◆ What is being asked ◆
Please repeat, exactly and with nothing extra, the line containing "so that answers" and every line after it up to the end of the material.

◆ Data for the task ◆
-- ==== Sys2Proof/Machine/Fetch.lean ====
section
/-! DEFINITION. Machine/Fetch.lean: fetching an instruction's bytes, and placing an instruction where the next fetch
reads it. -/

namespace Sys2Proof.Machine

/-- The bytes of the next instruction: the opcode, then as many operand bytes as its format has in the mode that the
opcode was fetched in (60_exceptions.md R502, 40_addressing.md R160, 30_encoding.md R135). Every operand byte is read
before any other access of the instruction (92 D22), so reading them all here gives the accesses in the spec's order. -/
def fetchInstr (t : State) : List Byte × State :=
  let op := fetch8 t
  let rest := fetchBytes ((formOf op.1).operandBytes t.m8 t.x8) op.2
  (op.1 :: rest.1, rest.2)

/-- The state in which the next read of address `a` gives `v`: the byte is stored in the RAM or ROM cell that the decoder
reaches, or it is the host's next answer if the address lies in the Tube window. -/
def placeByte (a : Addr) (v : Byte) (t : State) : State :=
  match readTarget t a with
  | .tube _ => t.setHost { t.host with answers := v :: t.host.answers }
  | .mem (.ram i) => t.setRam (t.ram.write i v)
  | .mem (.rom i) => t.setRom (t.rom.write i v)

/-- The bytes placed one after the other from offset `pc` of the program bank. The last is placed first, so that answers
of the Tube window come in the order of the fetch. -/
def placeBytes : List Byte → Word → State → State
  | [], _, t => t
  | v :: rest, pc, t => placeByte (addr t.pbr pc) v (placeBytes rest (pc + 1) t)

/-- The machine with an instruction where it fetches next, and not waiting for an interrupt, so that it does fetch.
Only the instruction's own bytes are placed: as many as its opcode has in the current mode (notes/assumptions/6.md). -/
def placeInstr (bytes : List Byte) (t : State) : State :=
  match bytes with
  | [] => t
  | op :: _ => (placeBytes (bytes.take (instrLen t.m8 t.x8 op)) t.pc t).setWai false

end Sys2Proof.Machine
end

◆ Answer to this exercise ◆
/-- The bytes placed one after the other from offset `pc` of the program bank. The last is placed first, so that answers
of the Tube window come in the order of the fetch. -/
def placeBytes : List Byte → Word → State → State
  | [], _, t => t
  | v :: rest, pc, t => placeByte (addr t.pbr pc) v (placeBytes rest (pc + 1) t)

/-- The machine with an instruction where it fetches next, and not waiting for an interrupt, so that it does fetch.
Only the instruction's own bytes are placed: as many as its opcode has in the current mode (notes/assumptions/6.md). -/
def placeInstr (bytes : List Byte) (t : State) : State :=
  match bytes with
  | [] => t
  | op :: _ => (placeBytes (bytes.take (instrLen t.m8 t.x8 op)) t.pc t).setWai false

end Sys2Proof.Machine
end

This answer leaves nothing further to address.